[Work to complete] In the data below, locate each line with the word "masks" and list it.

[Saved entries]

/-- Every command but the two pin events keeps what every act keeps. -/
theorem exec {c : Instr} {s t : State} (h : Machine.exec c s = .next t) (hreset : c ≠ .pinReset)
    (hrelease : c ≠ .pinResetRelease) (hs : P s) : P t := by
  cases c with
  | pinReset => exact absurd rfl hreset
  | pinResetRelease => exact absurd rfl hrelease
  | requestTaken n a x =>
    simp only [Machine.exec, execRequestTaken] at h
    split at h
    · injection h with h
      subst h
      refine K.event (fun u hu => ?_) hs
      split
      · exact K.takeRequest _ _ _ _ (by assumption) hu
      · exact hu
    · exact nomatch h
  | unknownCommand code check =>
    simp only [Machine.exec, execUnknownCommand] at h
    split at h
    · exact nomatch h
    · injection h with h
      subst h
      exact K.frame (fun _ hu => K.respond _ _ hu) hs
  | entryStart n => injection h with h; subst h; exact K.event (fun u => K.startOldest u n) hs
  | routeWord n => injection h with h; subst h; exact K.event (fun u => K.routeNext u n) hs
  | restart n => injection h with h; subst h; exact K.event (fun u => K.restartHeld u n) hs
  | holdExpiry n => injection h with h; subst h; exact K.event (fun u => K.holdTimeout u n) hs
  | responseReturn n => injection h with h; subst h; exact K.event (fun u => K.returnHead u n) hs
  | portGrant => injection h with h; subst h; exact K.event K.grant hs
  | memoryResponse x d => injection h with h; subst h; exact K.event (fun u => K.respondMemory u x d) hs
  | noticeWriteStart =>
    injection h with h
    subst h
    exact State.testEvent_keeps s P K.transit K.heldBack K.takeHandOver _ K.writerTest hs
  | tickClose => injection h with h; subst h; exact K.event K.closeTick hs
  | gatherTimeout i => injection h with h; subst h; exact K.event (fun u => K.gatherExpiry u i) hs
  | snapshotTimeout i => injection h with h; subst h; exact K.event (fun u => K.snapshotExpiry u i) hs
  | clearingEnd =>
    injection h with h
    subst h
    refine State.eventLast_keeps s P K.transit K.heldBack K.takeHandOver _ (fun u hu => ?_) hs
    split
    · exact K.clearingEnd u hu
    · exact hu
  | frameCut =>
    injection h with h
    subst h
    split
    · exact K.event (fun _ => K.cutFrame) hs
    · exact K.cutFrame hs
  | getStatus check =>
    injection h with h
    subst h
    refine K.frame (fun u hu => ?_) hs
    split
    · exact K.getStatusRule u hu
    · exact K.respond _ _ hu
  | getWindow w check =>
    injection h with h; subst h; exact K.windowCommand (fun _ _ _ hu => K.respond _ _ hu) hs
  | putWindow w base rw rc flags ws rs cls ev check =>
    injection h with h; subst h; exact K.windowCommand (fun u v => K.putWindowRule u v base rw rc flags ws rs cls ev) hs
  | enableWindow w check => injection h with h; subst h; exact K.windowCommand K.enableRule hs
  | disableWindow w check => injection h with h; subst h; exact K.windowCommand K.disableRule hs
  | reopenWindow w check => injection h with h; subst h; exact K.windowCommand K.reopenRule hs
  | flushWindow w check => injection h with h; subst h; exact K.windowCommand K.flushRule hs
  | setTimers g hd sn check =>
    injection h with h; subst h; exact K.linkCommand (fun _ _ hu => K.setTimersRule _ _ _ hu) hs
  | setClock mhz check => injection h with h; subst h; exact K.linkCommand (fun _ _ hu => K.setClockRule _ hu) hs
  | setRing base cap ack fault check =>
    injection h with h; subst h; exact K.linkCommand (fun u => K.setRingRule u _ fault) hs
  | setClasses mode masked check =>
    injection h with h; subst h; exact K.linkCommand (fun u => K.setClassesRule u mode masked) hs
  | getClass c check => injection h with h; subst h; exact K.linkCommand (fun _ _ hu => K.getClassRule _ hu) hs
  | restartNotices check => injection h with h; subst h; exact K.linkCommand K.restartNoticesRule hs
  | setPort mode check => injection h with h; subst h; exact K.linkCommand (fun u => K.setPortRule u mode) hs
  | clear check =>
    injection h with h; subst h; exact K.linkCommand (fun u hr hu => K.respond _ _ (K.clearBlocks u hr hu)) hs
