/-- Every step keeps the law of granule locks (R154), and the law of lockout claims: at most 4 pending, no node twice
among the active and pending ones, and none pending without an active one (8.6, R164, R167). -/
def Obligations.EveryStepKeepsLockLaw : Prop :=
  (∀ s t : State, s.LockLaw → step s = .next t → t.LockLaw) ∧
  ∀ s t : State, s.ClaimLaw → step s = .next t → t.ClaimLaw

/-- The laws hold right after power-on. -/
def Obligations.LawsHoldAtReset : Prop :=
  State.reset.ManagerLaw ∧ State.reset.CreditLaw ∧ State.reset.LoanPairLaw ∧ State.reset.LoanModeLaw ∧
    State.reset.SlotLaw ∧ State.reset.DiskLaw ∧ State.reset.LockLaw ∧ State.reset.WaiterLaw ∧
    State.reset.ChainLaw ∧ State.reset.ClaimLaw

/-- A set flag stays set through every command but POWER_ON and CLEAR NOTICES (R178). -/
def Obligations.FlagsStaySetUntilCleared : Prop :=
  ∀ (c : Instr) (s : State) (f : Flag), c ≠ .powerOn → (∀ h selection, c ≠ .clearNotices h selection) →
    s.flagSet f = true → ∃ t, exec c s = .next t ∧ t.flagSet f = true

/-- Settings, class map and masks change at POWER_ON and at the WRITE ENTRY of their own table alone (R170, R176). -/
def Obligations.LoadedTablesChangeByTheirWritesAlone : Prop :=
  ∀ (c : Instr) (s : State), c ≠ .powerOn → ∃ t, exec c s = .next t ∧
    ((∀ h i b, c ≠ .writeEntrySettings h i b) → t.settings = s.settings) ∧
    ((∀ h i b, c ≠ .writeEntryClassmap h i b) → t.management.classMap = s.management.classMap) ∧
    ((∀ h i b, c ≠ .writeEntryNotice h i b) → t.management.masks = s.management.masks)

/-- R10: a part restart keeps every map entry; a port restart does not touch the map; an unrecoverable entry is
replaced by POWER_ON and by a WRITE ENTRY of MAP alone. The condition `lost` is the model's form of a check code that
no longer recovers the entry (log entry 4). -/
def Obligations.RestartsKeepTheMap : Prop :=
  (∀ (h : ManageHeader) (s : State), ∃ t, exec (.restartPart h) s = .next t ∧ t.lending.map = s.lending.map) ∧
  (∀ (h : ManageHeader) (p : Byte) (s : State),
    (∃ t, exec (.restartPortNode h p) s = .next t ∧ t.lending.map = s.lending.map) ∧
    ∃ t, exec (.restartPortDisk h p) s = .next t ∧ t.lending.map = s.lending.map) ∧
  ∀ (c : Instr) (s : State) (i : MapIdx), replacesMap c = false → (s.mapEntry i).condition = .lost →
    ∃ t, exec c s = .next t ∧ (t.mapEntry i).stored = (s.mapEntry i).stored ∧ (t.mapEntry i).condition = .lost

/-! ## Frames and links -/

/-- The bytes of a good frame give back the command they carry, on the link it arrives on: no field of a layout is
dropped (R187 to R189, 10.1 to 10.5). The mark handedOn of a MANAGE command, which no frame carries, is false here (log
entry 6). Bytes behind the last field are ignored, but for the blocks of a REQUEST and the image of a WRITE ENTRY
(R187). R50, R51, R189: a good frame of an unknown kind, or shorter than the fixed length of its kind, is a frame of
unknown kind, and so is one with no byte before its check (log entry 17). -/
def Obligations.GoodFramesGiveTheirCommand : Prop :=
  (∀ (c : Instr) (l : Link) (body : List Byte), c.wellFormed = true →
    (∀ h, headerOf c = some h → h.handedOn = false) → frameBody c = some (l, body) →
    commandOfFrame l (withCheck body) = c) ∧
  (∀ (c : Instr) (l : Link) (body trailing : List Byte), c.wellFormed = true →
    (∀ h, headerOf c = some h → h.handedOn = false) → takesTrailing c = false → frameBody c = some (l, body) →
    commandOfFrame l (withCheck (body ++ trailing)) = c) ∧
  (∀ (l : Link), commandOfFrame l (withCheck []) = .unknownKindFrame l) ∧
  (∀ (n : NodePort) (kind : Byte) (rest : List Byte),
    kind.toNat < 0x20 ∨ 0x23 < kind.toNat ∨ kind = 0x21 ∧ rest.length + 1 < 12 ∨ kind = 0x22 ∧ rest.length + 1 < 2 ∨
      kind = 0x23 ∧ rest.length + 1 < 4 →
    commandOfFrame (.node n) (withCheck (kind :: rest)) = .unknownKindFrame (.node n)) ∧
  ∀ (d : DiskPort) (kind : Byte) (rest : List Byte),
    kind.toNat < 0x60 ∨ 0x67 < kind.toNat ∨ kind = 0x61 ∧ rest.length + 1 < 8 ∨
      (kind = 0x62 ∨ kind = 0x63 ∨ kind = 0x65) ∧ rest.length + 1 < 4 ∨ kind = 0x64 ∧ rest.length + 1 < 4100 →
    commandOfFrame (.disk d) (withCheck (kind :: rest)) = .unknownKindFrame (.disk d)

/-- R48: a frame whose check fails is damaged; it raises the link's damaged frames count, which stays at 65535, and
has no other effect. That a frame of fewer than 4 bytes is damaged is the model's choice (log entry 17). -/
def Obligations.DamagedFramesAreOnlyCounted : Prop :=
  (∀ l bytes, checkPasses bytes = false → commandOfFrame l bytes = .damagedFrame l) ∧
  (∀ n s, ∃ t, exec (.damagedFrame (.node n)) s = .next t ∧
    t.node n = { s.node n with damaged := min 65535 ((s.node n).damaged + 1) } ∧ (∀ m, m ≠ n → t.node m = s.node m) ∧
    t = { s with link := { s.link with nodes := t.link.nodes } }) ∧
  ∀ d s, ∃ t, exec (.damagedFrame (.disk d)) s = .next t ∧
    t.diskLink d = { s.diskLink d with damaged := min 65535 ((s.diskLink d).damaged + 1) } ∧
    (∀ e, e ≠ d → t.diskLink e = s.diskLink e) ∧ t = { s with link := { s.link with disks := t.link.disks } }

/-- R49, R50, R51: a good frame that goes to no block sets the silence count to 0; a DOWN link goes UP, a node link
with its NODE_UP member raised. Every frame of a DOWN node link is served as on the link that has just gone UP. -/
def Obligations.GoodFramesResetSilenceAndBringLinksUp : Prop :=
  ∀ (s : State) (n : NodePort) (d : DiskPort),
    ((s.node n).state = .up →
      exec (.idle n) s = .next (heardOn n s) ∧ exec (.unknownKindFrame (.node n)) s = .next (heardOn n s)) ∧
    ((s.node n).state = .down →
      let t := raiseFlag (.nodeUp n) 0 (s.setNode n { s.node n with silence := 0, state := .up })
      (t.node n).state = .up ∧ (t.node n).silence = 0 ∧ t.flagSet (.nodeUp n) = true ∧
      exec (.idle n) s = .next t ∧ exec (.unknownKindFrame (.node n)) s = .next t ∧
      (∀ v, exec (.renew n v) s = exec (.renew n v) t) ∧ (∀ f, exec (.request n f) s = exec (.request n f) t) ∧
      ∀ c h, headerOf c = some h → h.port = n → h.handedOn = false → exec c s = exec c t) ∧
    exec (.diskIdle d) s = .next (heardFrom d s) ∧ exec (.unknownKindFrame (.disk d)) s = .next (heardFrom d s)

[Response to this task]
/-- Settings, class map and masks change at POWER_ON and at the WRITE ENTRY of their own table alone (R170, R176). -/
    ((∀ h i b, c ≠ .writeEntryNotice h i b) → t.management.masks = s.management.masks)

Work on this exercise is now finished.